(Collected data entries)
# # # # # # #
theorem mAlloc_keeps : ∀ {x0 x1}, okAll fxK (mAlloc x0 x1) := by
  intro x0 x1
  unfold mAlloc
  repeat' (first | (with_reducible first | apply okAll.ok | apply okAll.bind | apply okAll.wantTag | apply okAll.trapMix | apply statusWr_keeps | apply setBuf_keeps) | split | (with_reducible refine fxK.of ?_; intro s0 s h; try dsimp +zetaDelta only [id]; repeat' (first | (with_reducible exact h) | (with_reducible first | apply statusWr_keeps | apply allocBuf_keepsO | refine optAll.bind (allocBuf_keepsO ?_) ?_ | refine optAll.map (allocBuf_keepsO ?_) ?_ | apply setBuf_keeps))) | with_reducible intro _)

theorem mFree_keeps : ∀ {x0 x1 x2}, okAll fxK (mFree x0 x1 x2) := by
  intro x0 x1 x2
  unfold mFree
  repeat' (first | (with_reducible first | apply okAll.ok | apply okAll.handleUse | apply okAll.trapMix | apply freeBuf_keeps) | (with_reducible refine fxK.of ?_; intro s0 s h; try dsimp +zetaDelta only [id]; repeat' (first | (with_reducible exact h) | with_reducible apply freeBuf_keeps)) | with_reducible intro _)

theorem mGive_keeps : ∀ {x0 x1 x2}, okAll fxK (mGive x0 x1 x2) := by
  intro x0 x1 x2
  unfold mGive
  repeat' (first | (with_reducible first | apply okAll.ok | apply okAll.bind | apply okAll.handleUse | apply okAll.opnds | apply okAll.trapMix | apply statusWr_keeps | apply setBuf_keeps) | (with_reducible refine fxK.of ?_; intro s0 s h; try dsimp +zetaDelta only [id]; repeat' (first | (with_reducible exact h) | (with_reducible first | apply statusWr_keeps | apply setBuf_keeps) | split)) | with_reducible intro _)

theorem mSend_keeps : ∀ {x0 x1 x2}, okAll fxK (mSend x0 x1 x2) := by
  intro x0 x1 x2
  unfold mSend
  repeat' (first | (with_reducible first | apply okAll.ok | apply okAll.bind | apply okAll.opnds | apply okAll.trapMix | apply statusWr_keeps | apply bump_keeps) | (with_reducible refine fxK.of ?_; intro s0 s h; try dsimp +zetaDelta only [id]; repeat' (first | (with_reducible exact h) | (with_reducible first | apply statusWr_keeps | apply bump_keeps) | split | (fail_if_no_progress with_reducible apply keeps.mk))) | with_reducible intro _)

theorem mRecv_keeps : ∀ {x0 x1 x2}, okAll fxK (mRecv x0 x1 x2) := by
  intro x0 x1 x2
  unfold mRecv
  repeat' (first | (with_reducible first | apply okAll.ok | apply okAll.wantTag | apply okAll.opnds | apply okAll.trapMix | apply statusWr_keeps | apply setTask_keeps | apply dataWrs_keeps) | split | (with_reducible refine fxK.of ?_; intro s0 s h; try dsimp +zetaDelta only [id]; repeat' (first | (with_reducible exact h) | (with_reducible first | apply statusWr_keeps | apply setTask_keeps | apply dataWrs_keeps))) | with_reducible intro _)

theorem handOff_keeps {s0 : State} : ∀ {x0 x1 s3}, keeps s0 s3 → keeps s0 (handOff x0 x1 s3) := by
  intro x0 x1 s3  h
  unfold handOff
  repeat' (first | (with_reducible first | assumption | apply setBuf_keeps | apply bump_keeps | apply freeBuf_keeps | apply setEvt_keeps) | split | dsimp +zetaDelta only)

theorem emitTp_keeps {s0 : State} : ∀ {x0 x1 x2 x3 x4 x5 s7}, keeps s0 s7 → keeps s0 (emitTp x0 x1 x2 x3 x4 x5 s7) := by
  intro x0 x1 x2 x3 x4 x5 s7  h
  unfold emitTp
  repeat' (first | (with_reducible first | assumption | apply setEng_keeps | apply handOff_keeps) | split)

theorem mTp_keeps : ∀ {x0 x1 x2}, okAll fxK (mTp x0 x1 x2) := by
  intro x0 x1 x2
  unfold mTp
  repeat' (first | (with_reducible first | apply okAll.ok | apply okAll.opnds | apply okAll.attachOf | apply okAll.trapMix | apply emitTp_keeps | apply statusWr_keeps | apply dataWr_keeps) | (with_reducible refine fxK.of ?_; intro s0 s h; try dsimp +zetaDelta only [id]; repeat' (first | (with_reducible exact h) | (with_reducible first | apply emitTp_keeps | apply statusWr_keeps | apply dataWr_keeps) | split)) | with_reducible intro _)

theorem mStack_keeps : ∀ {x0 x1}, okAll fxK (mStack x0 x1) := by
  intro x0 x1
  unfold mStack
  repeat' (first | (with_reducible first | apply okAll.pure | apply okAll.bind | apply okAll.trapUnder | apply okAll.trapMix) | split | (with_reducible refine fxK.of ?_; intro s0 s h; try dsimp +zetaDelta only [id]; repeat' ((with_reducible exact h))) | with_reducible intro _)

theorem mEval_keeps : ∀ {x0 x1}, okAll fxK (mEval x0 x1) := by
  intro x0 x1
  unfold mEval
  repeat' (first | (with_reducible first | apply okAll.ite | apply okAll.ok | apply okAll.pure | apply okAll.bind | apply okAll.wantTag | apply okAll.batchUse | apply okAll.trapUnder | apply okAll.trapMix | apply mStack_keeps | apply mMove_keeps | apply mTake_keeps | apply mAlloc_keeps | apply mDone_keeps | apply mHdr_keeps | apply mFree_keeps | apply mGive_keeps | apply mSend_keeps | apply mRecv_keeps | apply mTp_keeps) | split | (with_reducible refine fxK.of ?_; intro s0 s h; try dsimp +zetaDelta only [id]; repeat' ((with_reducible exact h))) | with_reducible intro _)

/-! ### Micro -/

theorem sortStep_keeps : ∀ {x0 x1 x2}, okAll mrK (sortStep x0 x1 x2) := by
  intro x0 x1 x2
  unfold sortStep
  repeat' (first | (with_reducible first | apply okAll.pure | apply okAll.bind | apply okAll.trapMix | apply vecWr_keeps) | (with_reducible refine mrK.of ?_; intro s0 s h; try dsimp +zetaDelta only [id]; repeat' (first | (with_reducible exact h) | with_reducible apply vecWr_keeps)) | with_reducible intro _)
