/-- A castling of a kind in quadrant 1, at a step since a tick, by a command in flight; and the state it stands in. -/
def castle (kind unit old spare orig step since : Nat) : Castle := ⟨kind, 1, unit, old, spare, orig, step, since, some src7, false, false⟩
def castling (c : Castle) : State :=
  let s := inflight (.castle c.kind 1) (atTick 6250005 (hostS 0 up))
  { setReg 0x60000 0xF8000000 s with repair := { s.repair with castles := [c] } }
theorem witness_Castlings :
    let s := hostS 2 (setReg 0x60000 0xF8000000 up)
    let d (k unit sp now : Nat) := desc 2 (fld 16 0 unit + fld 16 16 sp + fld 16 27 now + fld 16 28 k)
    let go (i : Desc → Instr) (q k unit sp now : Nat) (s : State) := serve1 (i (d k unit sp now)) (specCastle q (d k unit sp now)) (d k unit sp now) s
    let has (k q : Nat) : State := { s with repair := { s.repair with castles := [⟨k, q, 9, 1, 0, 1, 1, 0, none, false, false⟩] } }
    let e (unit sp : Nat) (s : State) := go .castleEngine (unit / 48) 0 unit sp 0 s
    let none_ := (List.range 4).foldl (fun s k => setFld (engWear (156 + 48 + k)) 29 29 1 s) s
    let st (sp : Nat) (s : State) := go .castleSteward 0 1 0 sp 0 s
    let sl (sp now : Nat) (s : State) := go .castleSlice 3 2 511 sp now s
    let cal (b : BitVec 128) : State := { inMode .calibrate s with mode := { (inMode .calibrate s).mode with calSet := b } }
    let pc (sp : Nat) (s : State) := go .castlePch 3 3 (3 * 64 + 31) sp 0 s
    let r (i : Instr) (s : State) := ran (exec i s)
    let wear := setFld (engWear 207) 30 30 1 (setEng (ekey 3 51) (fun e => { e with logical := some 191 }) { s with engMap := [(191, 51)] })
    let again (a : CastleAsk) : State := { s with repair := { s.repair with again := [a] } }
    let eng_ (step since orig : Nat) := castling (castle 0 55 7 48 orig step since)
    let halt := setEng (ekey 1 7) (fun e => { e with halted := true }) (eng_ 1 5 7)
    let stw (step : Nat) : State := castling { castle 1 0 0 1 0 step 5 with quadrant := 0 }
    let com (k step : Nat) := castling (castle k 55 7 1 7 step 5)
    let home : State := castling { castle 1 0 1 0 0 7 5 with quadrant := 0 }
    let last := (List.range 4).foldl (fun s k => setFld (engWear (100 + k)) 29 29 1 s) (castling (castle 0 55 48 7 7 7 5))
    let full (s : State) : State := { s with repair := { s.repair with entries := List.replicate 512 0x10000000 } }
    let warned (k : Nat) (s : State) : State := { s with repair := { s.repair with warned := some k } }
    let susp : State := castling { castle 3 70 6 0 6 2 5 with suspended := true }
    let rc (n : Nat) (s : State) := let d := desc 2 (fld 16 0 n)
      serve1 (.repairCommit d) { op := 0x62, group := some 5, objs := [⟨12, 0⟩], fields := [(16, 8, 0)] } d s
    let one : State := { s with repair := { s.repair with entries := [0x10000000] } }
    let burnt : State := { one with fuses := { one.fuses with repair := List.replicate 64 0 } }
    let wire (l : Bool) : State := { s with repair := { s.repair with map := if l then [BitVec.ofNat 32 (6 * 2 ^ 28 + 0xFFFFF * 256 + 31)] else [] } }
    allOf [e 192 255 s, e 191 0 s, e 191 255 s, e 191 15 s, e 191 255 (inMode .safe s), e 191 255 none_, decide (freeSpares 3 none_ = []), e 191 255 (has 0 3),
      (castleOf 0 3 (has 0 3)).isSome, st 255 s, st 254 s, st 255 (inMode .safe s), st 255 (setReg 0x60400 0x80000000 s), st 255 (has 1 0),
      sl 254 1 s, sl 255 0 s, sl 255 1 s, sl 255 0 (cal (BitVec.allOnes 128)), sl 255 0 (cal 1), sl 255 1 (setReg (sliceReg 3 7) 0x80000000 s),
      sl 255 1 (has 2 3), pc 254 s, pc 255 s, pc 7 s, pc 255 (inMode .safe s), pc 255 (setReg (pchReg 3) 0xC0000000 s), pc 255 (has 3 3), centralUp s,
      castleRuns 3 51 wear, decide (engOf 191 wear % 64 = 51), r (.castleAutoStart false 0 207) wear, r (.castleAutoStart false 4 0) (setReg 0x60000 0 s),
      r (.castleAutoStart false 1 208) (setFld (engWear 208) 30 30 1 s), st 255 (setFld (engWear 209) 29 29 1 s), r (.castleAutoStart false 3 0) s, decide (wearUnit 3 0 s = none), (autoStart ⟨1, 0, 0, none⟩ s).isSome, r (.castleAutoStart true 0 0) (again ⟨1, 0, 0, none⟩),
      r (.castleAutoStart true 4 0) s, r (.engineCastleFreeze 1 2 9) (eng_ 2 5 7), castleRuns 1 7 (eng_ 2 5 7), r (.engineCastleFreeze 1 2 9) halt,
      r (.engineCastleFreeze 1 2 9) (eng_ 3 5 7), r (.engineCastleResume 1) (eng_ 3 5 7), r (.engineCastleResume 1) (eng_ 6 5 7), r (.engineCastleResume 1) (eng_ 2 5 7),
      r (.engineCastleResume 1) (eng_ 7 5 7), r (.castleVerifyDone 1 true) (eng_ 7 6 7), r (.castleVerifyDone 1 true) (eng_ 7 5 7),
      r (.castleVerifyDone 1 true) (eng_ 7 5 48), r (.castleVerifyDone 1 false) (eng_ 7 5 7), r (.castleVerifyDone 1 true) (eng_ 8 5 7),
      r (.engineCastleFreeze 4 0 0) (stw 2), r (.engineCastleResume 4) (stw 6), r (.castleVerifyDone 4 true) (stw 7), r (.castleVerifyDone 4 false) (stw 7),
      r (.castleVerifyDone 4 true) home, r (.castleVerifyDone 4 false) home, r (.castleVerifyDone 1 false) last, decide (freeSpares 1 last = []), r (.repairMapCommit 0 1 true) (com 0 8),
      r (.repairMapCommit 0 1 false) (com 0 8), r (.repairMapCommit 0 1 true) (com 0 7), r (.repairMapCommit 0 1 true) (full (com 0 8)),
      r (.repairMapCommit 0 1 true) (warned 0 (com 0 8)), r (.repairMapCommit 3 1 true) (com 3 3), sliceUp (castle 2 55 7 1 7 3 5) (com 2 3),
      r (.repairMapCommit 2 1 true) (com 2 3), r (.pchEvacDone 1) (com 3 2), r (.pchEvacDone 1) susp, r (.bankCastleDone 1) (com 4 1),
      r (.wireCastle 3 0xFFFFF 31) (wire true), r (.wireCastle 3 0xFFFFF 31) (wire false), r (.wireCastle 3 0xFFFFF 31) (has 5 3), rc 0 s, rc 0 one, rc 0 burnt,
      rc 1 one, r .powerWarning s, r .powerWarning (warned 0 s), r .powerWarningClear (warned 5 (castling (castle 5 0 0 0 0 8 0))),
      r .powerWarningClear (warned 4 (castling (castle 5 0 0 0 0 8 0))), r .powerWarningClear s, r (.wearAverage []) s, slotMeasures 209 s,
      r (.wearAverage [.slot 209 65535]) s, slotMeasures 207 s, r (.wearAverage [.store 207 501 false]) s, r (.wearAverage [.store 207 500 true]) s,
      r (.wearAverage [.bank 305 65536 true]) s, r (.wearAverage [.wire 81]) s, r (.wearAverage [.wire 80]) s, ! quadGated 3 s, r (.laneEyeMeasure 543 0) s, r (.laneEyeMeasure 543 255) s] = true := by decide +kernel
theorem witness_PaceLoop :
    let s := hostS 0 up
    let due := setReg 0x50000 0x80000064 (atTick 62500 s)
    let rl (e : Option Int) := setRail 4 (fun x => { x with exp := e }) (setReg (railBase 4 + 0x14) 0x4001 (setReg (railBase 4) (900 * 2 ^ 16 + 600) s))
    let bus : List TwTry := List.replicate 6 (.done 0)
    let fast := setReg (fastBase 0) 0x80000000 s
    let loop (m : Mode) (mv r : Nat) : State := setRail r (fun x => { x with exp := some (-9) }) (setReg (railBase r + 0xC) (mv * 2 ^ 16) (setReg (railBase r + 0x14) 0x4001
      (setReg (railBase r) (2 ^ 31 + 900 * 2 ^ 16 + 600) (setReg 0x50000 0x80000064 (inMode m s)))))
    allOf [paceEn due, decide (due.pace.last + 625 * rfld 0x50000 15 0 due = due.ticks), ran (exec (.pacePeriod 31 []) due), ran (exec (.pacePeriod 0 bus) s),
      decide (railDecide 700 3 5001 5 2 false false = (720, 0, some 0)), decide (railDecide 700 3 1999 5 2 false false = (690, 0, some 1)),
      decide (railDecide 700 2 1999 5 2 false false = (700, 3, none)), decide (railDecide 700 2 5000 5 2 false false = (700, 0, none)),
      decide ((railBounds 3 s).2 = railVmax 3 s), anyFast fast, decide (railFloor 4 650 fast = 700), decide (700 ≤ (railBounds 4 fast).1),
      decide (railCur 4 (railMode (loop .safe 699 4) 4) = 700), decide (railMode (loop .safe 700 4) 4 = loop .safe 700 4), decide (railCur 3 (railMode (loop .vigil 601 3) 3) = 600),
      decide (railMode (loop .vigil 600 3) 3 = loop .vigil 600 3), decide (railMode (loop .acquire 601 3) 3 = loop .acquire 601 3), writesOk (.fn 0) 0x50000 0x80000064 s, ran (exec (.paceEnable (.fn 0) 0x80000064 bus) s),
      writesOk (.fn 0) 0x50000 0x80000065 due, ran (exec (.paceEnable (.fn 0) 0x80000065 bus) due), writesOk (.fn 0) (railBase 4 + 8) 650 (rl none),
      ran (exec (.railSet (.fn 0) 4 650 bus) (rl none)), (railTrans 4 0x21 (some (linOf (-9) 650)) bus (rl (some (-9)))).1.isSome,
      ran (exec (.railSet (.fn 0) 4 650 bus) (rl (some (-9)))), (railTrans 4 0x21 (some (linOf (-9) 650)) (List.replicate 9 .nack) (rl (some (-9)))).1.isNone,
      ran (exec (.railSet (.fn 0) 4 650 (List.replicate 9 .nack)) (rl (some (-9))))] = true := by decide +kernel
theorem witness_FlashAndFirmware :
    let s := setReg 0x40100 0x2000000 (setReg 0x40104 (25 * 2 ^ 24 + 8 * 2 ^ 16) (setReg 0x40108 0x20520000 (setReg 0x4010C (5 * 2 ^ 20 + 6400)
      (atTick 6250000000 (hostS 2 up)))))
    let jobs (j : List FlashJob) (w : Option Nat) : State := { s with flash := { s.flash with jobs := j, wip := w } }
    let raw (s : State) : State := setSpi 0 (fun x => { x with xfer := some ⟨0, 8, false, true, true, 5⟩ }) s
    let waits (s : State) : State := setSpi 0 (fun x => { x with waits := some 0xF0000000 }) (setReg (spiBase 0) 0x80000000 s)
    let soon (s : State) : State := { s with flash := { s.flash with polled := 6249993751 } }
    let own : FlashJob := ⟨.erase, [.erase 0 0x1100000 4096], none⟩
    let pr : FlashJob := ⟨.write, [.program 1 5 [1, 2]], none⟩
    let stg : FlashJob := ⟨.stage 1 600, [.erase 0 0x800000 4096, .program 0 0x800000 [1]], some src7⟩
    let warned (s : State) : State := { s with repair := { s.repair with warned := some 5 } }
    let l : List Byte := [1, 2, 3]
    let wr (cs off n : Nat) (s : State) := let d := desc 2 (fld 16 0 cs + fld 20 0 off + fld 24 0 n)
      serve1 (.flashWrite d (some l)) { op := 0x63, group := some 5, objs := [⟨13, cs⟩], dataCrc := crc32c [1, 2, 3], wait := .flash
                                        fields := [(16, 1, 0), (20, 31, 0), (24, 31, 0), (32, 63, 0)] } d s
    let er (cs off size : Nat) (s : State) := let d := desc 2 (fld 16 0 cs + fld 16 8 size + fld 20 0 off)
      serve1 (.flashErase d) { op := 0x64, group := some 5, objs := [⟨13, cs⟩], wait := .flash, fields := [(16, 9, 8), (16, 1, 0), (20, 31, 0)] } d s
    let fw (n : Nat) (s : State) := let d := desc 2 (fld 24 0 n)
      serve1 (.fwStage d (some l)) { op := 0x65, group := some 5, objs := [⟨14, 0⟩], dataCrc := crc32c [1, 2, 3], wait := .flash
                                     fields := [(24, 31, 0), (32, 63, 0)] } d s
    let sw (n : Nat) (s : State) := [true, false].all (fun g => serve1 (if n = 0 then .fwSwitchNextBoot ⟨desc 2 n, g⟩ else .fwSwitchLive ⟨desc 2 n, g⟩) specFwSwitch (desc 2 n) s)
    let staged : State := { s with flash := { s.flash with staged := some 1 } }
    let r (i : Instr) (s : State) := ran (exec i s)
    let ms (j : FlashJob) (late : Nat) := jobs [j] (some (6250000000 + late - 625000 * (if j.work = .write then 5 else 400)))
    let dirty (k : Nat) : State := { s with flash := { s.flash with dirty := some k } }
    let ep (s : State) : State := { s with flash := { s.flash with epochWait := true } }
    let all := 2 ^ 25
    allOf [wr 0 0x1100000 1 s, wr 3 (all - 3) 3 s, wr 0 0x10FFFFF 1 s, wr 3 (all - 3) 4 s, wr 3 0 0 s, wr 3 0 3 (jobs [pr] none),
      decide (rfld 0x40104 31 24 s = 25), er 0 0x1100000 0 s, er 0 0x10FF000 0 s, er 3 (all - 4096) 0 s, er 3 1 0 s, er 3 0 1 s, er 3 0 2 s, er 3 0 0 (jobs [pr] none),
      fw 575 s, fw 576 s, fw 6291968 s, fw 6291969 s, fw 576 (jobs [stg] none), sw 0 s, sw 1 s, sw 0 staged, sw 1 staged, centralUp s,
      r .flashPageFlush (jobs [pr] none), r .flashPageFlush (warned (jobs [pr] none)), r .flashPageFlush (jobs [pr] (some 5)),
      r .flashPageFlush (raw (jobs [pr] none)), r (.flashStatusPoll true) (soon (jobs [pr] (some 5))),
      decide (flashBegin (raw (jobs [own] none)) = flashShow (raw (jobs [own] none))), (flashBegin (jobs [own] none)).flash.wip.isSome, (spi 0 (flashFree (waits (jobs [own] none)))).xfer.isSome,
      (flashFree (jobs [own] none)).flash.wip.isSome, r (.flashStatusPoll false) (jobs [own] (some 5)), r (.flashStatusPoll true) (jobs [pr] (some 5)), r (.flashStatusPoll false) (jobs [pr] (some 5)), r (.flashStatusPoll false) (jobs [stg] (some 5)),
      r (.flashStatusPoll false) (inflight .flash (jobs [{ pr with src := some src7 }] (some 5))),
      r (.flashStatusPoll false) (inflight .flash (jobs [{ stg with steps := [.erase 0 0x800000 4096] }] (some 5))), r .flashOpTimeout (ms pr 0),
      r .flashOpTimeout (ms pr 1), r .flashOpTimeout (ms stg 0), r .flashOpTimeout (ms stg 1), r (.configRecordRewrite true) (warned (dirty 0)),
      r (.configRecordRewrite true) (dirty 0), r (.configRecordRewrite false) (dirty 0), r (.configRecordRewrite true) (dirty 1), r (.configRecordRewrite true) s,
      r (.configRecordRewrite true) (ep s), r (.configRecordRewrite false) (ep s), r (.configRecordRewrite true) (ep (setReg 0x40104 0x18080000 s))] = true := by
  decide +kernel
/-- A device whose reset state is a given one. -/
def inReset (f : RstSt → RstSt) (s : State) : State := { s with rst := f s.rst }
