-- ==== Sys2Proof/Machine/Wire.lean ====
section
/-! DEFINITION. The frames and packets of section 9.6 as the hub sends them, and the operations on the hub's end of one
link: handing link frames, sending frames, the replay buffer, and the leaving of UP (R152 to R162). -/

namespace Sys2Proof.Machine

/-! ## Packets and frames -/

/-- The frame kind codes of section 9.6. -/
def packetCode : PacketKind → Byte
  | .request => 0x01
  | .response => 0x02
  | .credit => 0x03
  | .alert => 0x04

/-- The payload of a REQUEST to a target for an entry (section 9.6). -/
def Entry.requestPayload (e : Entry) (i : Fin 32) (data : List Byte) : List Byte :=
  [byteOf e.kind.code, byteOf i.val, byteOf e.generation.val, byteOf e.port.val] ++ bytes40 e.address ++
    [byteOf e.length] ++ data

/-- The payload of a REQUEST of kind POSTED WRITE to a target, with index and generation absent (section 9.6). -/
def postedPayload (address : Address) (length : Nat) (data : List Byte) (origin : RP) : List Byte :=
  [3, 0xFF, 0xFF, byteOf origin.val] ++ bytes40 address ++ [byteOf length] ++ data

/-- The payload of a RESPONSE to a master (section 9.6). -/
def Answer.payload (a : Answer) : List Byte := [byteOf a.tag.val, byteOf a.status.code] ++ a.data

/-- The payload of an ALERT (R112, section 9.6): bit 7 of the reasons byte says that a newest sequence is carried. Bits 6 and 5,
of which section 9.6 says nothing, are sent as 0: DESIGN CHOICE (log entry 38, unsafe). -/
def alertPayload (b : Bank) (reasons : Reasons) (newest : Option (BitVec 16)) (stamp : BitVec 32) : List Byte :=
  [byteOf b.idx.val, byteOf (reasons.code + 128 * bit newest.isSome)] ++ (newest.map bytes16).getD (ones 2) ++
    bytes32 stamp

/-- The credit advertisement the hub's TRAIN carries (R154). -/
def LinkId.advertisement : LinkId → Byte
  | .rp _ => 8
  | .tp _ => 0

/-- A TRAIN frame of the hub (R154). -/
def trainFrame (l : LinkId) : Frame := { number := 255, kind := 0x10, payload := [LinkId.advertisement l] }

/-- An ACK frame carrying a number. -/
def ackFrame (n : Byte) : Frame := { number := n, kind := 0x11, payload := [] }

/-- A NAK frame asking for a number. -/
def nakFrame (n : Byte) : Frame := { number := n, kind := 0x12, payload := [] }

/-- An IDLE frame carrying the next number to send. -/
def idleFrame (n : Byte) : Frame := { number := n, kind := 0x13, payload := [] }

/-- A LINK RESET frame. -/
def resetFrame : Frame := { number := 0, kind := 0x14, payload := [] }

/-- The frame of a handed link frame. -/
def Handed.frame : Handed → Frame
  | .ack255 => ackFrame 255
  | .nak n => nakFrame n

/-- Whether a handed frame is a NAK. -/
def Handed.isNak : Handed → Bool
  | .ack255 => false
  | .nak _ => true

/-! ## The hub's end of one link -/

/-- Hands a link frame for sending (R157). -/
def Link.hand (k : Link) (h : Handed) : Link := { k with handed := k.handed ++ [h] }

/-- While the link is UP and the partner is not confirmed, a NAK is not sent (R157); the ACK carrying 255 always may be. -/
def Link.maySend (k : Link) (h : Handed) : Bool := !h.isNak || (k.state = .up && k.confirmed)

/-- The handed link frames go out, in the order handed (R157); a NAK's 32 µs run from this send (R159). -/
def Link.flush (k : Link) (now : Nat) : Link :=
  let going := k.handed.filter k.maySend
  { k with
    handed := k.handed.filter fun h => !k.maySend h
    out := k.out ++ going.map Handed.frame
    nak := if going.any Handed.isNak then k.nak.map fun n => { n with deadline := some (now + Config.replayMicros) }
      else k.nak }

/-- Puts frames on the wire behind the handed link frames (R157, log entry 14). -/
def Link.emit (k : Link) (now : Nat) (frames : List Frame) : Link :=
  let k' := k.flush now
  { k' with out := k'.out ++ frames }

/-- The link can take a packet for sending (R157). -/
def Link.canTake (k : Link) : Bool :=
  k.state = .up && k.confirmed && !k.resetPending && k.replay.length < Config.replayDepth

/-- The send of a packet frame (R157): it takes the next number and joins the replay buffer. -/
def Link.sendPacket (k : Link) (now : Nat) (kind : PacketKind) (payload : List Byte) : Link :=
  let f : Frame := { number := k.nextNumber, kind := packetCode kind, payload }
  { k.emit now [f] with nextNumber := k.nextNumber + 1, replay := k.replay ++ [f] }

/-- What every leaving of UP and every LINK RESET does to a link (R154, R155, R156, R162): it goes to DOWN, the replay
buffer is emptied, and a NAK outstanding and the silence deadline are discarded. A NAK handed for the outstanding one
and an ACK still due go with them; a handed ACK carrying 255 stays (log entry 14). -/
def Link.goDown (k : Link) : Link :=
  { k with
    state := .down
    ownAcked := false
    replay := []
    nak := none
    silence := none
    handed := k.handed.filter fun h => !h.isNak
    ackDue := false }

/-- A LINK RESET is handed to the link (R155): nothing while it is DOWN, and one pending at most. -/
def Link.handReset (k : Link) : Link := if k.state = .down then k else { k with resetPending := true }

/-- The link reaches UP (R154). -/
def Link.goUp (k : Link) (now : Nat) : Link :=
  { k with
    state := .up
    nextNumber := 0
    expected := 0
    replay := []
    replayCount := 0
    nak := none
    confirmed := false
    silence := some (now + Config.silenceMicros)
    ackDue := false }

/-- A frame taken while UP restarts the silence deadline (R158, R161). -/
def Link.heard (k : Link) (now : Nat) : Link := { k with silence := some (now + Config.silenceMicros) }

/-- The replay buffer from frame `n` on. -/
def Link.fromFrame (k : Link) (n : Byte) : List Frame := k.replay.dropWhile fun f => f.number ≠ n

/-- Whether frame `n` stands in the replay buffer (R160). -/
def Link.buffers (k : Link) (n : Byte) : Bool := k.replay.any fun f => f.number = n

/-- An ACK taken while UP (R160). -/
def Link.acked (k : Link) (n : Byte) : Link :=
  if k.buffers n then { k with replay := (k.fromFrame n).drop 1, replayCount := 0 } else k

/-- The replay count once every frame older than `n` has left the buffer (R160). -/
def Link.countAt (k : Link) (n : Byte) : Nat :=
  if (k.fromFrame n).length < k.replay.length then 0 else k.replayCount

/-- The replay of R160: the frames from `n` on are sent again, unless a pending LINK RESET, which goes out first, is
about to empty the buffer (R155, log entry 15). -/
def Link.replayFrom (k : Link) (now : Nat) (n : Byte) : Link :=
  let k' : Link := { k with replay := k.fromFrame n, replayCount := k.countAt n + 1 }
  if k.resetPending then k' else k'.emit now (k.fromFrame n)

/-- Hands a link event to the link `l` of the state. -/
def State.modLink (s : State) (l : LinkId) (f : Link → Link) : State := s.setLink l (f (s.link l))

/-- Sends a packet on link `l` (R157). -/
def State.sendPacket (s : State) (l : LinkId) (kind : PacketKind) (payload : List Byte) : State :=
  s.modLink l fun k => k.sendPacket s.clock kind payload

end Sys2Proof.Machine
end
# # # # # # #
*Prompt*
What you should output is every line of the records above, from the first through the line containing "unfold mSend", unchanged.

*Answer to this exercise*
theorem mAlloc_keeps : ∀ {x0 x1}, okAll fxK (mAlloc x0 x1) := by
  intro x0 x1
  unfold mAlloc
  repeat' (first | (with_reducible first | apply okAll.ok | apply okAll.bind | apply okAll.wantTag | apply okAll.trapMix | apply statusWr_keeps | apply setBuf_keeps) | split | (with_reducible refine fxK.of ?_; intro s0 s h; try dsimp +zetaDelta only [id]; repeat' (first | (with_reducible exact h) | (with_reducible first | apply statusWr_keeps | apply allocBuf_keepsO | refine optAll.bind (allocBuf_keepsO ?_) ?_ | refine optAll.map (allocBuf_keepsO ?_) ?_ | apply setBuf_keeps))) | with_reducible intro _)

theorem mFree_keeps : ∀ {x0 x1 x2}, okAll fxK (mFree x0 x1 x2) := by
  intro x0 x1 x2
  unfold mFree
  repeat' (first | (with_reducible first | apply okAll.ok | apply okAll.handleUse | apply okAll.trapMix | apply freeBuf_keeps) | (with_reducible refine fxK.of ?_; intro s0 s h; try dsimp +zetaDelta only [id]; repeat' (first | (with_reducible exact h) | with_reducible apply freeBuf_keeps)) | with_reducible intro _)

theorem mGive_keeps : ∀ {x0 x1 x2}, okAll fxK (mGive x0 x1 x2) := by
  intro x0 x1 x2
  unfold mGive
  repeat' (first | (with_reducible first | apply okAll.ok | apply okAll.bind | apply okAll.handleUse | apply okAll.opnds | apply okAll.trapMix | apply statusWr_keeps | apply setBuf_keeps) | (with_reducible refine fxK.of ?_; intro s0 s h; try dsimp +zetaDelta only [id]; repeat' (first | (with_reducible exact h) | (with_reducible first | apply statusWr_keeps | apply setBuf_keeps) | split)) | with_reducible intro _)

theorem mSend_keeps : ∀ {x0 x1 x2}, okAll fxK (mSend x0 x1 x2) := by
  intro x0 x1 x2
  unfold mSend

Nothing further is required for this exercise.